Biological terrorism is a threat to the security and well-being of the United States. It is critical to detect the presence of these attacks in a timely manner, in order to provide sufficient and effective responses to minimize or contain the damage inflicted. Syndromic surveillance is the process of monitoring public health-related data and applying statistical tests to determine the potential presence of a disease outbreak in the observed system. Our research involved a comparative analysis of two multivariate statistical methods, the multivariate CUSUM (MCUSUM) and the multivariate exponentially weighted moving average (MEWMA), both modified to look only for increases in disease incidence.

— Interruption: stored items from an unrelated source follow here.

/-- Whether requests to BAR0 and BAR2 of a function are served (R101, R113, R115, R455, Tables 4.11 and 4.13): created, not in reset or
wedged, its link carries TLPs, and the device is not in FAULT. -/
def State.barOpen (s : State) (fn : Nat) : Bool :=
  let f := s.fn fn
  (f.state == .active || f.state == .orphaned) && f.decodes && s.dev.state != .fault && s.linkUp (s.linkOf fn)

/-- Whether a DCS offset lies in a block that BAR4 serves in FAULT: RST, CLKPWR, JNL and MGT (R455). -/
def faultBlock (off : Nat) : Bool :=
  decide (0x10000 ≤ off ∧ off < 0x40000) || decide (0x9000000 ≤ off ∧ off < 0xA000000) || decide (0xC000000 ≤ off ∧ off < 0xD000000)

/-- Whether it lies in a block that BAR4 serves while no image is accepted: RST, CLKPWR, IMG and MGT (R465). -/
def bareBlock (off : Nat) : Bool := decide (0x10000 ≤ off ∧ off < 0x80000) || decide (0xC000000 ≤ off ∧ off < 0xD000000)

/-- Whether the out-of-band interface answers: from step 4 of a start on (Table 21.8). -/
def State.oobUp (s : State) : Bool :=
  !s.dev.resetLow && !s.dev.pulse &&
    (match s.dev.state with
     | .off => false
     | .standby => false
     | .bringup => decide (3 ≤ s.fld F.rstStateStep)
     | _ => true)

/-- Whether an origin reaches the register of the device control space at an offset (R104, R106, R455, R465, Table 19.7): the manager
function through BAR4, or the out-of-band interface. An access through space 2 has been checked by its target (R51). -/
def State.dcsOpen (s : State) (org : Origin) (off : Nat) : Bool :=
  match org with
  | .host fn =>
    let f := s.fn fn
    s.isManager fn && f.decodes && (f.state == .active || f.state == .orphaned || !s.imaged) &&
      (s.dev.state != .fault || faultBlock off) && (s.imaged || bareBlock off) && s.linkUp (s.linkOf fn)
  | .space2 _ _ => true
  | .oob => s.oobUp
  | .oobSecure => s.oobUp

/-! ### Bandwidth monitors (R510) -/

/-- Counts bytes of a port for every monitor that runs on it: received, or sent. -/
def State.bwCount (s : State) (port : Nat) (tx : Bool) (n : Nat) : State :=
  (List.range 16).foldl (fun t m =>
    if t.flag F.telBwCfgEnable m ∧ t.fld F.telBwCfgPort m = port then
      let x := AMap.look (0, 0) t.bw m
      { t with bw := AMap.save (0, 0) t.bw m (if tx then (x.1, x.2 + n) else (x.1 + n, x.2)) }
    else t) s

/-- The monitor port of a function's link. -/
def State.hpPort (s : State) (fn : Nat) : Nat := portOf fn + (if (s.linkOf fn).sub then 4 else 0)

/-- The port and the bytes that an output counts for (R510): a TLP has 16 bytes of header with a 64-bit address and 12 in
a completion (log entry 9). -/
def State.bwOf (s : State) : Output → Option (Nat × Nat)
  | .msix fn _ => some (s.hpPort fn, 20)
  | .hostWrite fn _ data _ _ => some (s.hpPort fn, 16 + data.length)
  | .tableRead fn _ => some (s.hpPort fn, 16)
  | .hostRead fn _ _ _ _ => some (s.hpPort fn, 16)
  | .pcie fn _ (.success data) => some (s.hpPort fn, 12 + data.length)
  | .pcie fn _ _ => some (s.hpPort fn, 12)
  | .vlData link _ _ => some (8 + link, 64)
  | .frame port data _ => some (24 + port, data.length)
  | _ => none

/-! ### Outputs, free values, fabric time -/

/-- Records what leaves the device, and counts it for the monitors of its port. -/
def State.emit (s : State) (o : Output) : State :=
  let t := { s with out := o :: s.out }
  match s.bwOf o with
  | some (p, n) => t.bwCount p true n
  | none => t

/-- Records several, the first first. -/
def State.emits (s : State) (os : List Output) : State := os.foldl State.emit s

/-- Draws a fresh free value. -/
def State.draw (s : State) : Word × State := (Config.freeWord s.freeCount, { s with freeCount := s.freeCount + 1 })

/-- Bits 63:0 of the fabric timestamp: 32 bits of seconds, then the nanoseconds (R28). -/
def State.stamp (s : State) : Nat := (s.clk.secs % 2 ^ 32) * 2 ^ 32 + s.clk.ns

/-- Fabric time as a count of nanoseconds. -/
def State.nowNs (s : State) : Nat := s.clk.secs * 1000000000 + s.clk.ns

/-- Fabric time moved by a signed number of nanoseconds (R30); seconds have 48 bits. A move below 0, or past the last second, wraps modulo
2^48 seconds (DESIGN CHOICE, log entry 69: R30 does not say what such a step does). -/
def ClockState.move (c : ClockState) (d : Int) : ClockState :=
  let t := (((c.secs * 1000000000 + c.ns : Nat) : Int) + d) % ((2 ^ 48 * 1000000000 : Nat) : Int)
  { c with secs := t.toNat / 1000000000, ns := t.toNat % 1000000000 }

/-! ### MSI-X (R127) -/

/-- Key of a vector of a function. -/
def msixKey (fn vec : Nat) : Nat := fn * 2048 + vec % 2048

/-- Signals a vector: sends the message, or sets its pending bit while it is masked or no request may go to the host (R112, Table 4.13). -/
def State.signal (s : State) (fn vec : Nat) : State :=
  let f := s.fn fn
  let k := msixKey fn vec
  let x := AMap.look {} s.msix k
  if f.msixEn ∧ !f.msixMask ∧ !x.mask ∧ s.hostOpen fn then s.emit (.msix fn (vec % 2048))
  else { s with msix := AMap.save {} s.msix k { x with pending := true } }

/-! ### Event counters (R508, R509, R353) -/

/-- A Block. -/
def State.blk (s : State) (b : Nat) : Blk := AMap.look {} s.blks b

/-- Writes a Block. -/
def State.setBlk (s : State) (b : Nat) (x : Blk) : State := { s with blks := AMap.save {} s.blks b x }

/-- Captures the position of a Block's sequencer, unless one of the Block is captured already (R353). SEQF.SEL selects the Block whose capture
and count of SEQF.CVT_FAIL a function reads (R354; log entry 136). -/
def State.capture (s : State) (b : Nat) : State :=
  if s.flag F.seqfSampleValid b then s
  else
    let x := s.blk b
    let s := (s.setFlag F.seqfSampleValid true b).setFld F.seqfSampleRep x.rep b
    let s := s.setFld F.seqfSamplePc x.pc b
    (List.range 4).foldl (fun t i =>
      t.setFld F.seqfSampleIterIter ((x.loops.reverse[i]?.map (·.iter)).getD 0) b i) s

/-- Adds n events to counter i of a function. -/
def State.countOne (s : State) (fn ev idx n i : Nat) : State :=
  let o := fn * 32 + i
  if s.flag F.telfCntCfgEnable o ∧ s.fld F.telfCntCfgEvent o = ev ∧
      (s.flag F.telfCntCfgAll o ∨ s.fld F.telfCntCfgIndex o = idx) then
    let c := s.fld F.telfCntCount o + n
    if c < 2 ^ 48 then s.setFld F.telfCntCount c o
    else if s.flag F.telCfgMode then (s.setFld F.telfCntCount (2 ^ 48 - 1) o).setFlag F.telfCntOvf true o
    else
      let t := (s.setFld F.telfCntCount c o).setFlag F.telfCntOvf true o
      let t := if s.flag F.telfCntCfgIntEn o then t.signal fn (s.fld F.telfCtrlVector fn) else t
      if 0x40 ≤ ev ∧ ev ≤ 0x43 then t.capture idx else t
  else s

/-- Counts n events of Table 20.10 caused by a function. -/
def State.count (s : State) (fn ev idx : Nat) (n : Nat := 1) : State :=
  if n = 0 then s else (List.range 32).foldl (fun t i => t.countOne fn ev idx n i) s

/-! ### Memory: the HBM of the node -/

/-- The byte of space 0 at an offset; a byte nothing has written reads 0. -/
def readByte (m : List Host.Cell) (a : Nat) : Byte := AMap.look 0#8 m a

/-- Writes a byte, keeping the list sorted and without zero bytes. -/
def writeByte (m : List Host.Cell) (a : Nat) (b : Byte) : List Host.Cell := AMap.save 0#8 m a b

/-- n bytes from a. -/
def readBytes (m : List Host.Cell) (a n : Nat) : List Byte := (List.range n).map fun i => readByte m (a + i)

/-- Writes bytes from a. -/
def writeBytes (m : List Host.Cell) (a : Nat) : List Byte → List Host.Cell
  | [] => m
  | b :: bs => writeBytes (writeByte m a b) (a + 1) bs

/-- The canonical form of a memory: addresses strictly rising, no byte that an unlisted address reads as. -/
def Memory.wf (m : List Host.Cell) : Bool := AMap.sorted m && m.all fun c => c.2 != 0#8

/-- A memory in its canonical form, with the same bytes. -/
def Memory.canon (m : List Host.Cell) : List Host.Cell :=
  if Memory.wf m then m else m.foldr (fun c a => writeByte a c.1 c.2) []

/-- Size of an HBM page: 2 MiB. -/
def pageSize : Nat := 0x200000

/-- The stack of a space 0 offset (R386). -/
def stackOf (off : Nat) : Nat := off >>> 36

/-- The pseudo-channel of a space 0 offset within its stack (R386). -/
def pcOf (off : Nat) : Nat := bits off 13 8

/-- Whether every page that the bytes touch is allocated to the function. -/
def State.ownsBytes (s : State) (fn off len : Nat) : Bool :=
  let p0 := off / pageSize
  let p1 := (off + (len - 1)) / pageSize
  decide (off + len ≤ s.hbmBytes) &&
    (List.range (p1 - p0 + 1)).all fun i => spanFind s.ten.pages (p0 + i) == some fn

/-- A stack's state. -/
def State.stack (s : State) (k : Nat) : Stack := AMap.look {} s.hbm k

/-- Writes a stack's state. -/
def State.setStack (s : State) (k : Nat) (x : Stack) : State := { s with hbm := AMap.save {} s.hbm k x }

/-- The number of a 64-byte line within its stack. -/
def lineOf (off : Nat) : Nat := (off % 2 ^ 36) / 64

/-- Whether a line may be accessed (R49, R393): its stack is DOM_ON, its PC is in service, and it is not poisoned unless
the access writes all of it. -/
def State.lineOk (s : State) (line : Nat) (whole : Bool) : Bool :=
  let k := stackOf (line * 64)
  s.domOn (8 + k) && !bit (s.fld F.hbmPcRetiredMask k) (pcOf (line * 64)) &&
    (whole || !(s.stack k).poison.contains (lineOf (line * 64)))

/-- Whether bytes write the whole of a line. -/
def covers (off len line : Nat) : Bool := decide (off ≤ line * 64) && decide (line * 64 + 64 ≤ off + len)

/-- The residency entry that holds a space 0 offset, if any (R305). -/
def State.resident (s : State) (off : Nat) : Option Resident :=
  (s.res.map (·.2)).find? fun r => decide (r.base ≤ off) && decide (off < r.base + r.len)

/-- Whether every line that the bytes touch may be accessed; a stack without poisoned lines and retired PCs is asked only
for its domain. A line that a Block store serves, or that refuses the write, is not asked of HBM (Table 11.2). -/
def State.stacksOn (s : State) (off len : Nat) (write : Bool := false) : Bool :=
  let a := stackOf off
  let b := stackOf (off + (len - 1))
  ((List.range (b - a + 1)).all fun i => s.domOn (8 + a + i)) &&
  (((List.range (b - a + 1)).all fun i =>
      (s.stack (a + i)).poison.isEmpty && s.fld F.hbmPcRetiredMask (a + i) == 0) ||
   (List.range ((off + (len - 1)) / 64 - off / 64 + 1)).all fun i =>
      s.lineOk (off / 64 + i) (write && covers off len (off / 64 + i)) ||
        (s.resident ((off / 64 + i) * 64)).any fun r => write || r.state != .loading)

/-- Whether the key of every encrypted page that the bytes touch is at hand (R410 to R412): a tag holds the owning function in bits
11:4 and its region slot in bits 3:0, and slot 0 is plaintext. -/
def State.cipherOk (s : State) (off len : Nat) : Bool :=
  s.prot.tags.isEmpty ||
    (List.range ((off + (len - 1)) / pageSize - off / pageSize + 1)).all fun i =>
      match AMap.find s.prot.tags (off / pageSize + i) with
      | none => true
      | some t => t % 16 == 0 || AMap.look .empty s.prot.regions t == .valid

/-! ### Accesses that wait (R396, R397, R410; log entry 137) -/

/-- tREFI in ns at a thermal level (R396, Table 14.6). -/
def refreshEvery (level : Nat) : Nat := if level = 0 then 3900 else 1950

/-- Read and write commands in every two command slots of a PC at a thermal level (Table 14.6). -/
def slotsOfTwo (level : Nat) : Nat := match level with | 0 => 2 | 1 => 2 | 2 => 1 | _ => 0

/-- Whether bytes have one in a PC of a stack: a run of 256 offsets lies in one PC (R386). -/
def pcHit (k pc off len : Nat) : Bool :=
  let lo := max (off / 256) (k * 2 ^ 28)
  let hi := min ((off + (len - 1)) / 256) ((k + 1) * 2 ^ 28 - 1)
  decide (0 < len ∧ lo ≤ hi ∧ (pc + 64 - lo % 64) % 64 ≤ hi - lo)

/-- Whether the controllers issue no command for bytes of space 0: their stack is so hot that only refresh is issued (Table 14.6), or new
commands to their PC are held while a lane of it is repaired (Table 14.7). -/
def State.hbmStalled (s : State) (off len : Nat) : Bool :=
  decide (0 < len) &&
    (((List.range (stackOf (off + (len - 1)) - stackOf off + 1)).any fun i => slotsOfTwo (s.fld F.hbmStatusLevel (stackOf off + i)) == 0) ||
      s.hbm.any fun e => e.2.repairing.any fun r => pcHit e.1 r.1 off len)

/-- Whether new accesses to bytes of space 0 wait: their controllers issue no command for them, a TAG command has their page in its turn
(R410, step 1), or their page has not been zeroed yet (R467). -/
def State.hbmBusy (s : State) (off len : Nat) : Bool :=
  s.hbmStalled off len ||
    (decide (0 < len) &&
      ((s.prot.tagging.any fun e => e.2.pages.head?.any fun p => decide (off / pageSize ≤ p ∧ p ≤ (off + (len - 1)) / pageSize)) ||
        s.ten.zeroing.any fun e => decide (e.1 ≤ (off + (len - 1)) / pageSize ∧ off / pageSize < e.1 + e.2.1)))

/-- Whether anything holds accesses to HBM. -/
def State.hbmHolding (s : State) : Bool :=
  ((List.range 8).any fun k => slotsOfTwo (s.fld F.hbmStatusLevel k) == 0) || (s.hbm.any fun e => !e.2.repairing.isEmpty) || !s.prot.tagging.isEmpty ||
    !s.ten.zeroing.isEmpty

/-- What holds accesses to HBM: the stacks that only refresh, the PCs whose lanes are repaired, the pages that are tagged, and those that are
zeroed. -/
def State.hbmHolds (s : State) : List (Bool × AMap Nat) × List (Option Nat) × AMap (Nat × Nat) :=
  ((List.range 8).map fun k => (slotsOfTwo (s.fld F.hbmStatusLevel k) == 0, (s.stack k).repairing), s.prot.tagging.map (·.2.pages.head?),
    s.ten.zeroing)

/-! ### Resident ranges (R305, R306) -/

/-- Whether bytes touch a resident range, where writes and atomics are refused (Table 11.2). -/
def State.touchesResident (s : State) (off len : Nat) : Bool :=
  s.res.any fun e => decide (off < e.2.base + e.2.len) && decide (e.2.base < off + len)

/-- A range without the bytes of another. -/
def cutOut (r x : Nat × Nat) : List (Nat × Nat) :=
  let e := r.1 + r.2
  [(r.1, min e x.1 - r.1), (max r.1 (x.1 + x.2), e - max r.1 (x.1 + x.2))].filter fun p => decide (0 < p.2)

/-- The parts of a range that lie in none of some ranges. -/
def outside (r : Nat × Nat) (xs : List (Nat × Nat)) : List (Nat × Nat) := xs.foldl (fun rs x => rs.flatMap fun p => cutOut p x) [r]

/-- The resident ranges that bytes touch. -/
def State.resRanges (s : State) (off len : Nat) : List (Nat × Nat) :=
  (s.res.filter fun e => decide (off < e.2.base + e.2.len) && decide (e.2.base < off + len)).map fun e => (e.2.base, e.2.len)

/-- Whether every byte of a write would go to a resident range. -/
def State.allResident (s : State) (off len : Nat) : Bool := s.touchesResident off len && (outside (off, len) (s.resRanges off len)).isEmpty

/-- The status of a write that is served line by line: refused where a line of it lies in a resident range (R306). -/
def State.heldBack (s : State) (off len : Nat) : Status := if s.touchesResident off len ∧ 0 < len then .notPermitted else .ok

/-- The byte that an engine reads at a space 0 offset: from the Block store where a range is live there. -/
def State.readAt (s : State) (off : Nat) : Byte :=
  match s.resident off with
  | some r =>
    if r.state = .loading then readByte s.mem off else readByte (s.blk r.blk).store (r.region + (off - r.base))
  | none => readByte s.mem off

While neither of these methods is currently in use in a biosurveillance system, they are among the most promising multivariate methods for this application. Our analysis was based on a series of simulations using synthetic syndromic surveillance data that mimics various types of background disease incidence and outbreaks. We found that, similar to results for the univariate CUSUM and EWMA, the directionally-sensitive MCUSUM and MEWMA perform very similarly.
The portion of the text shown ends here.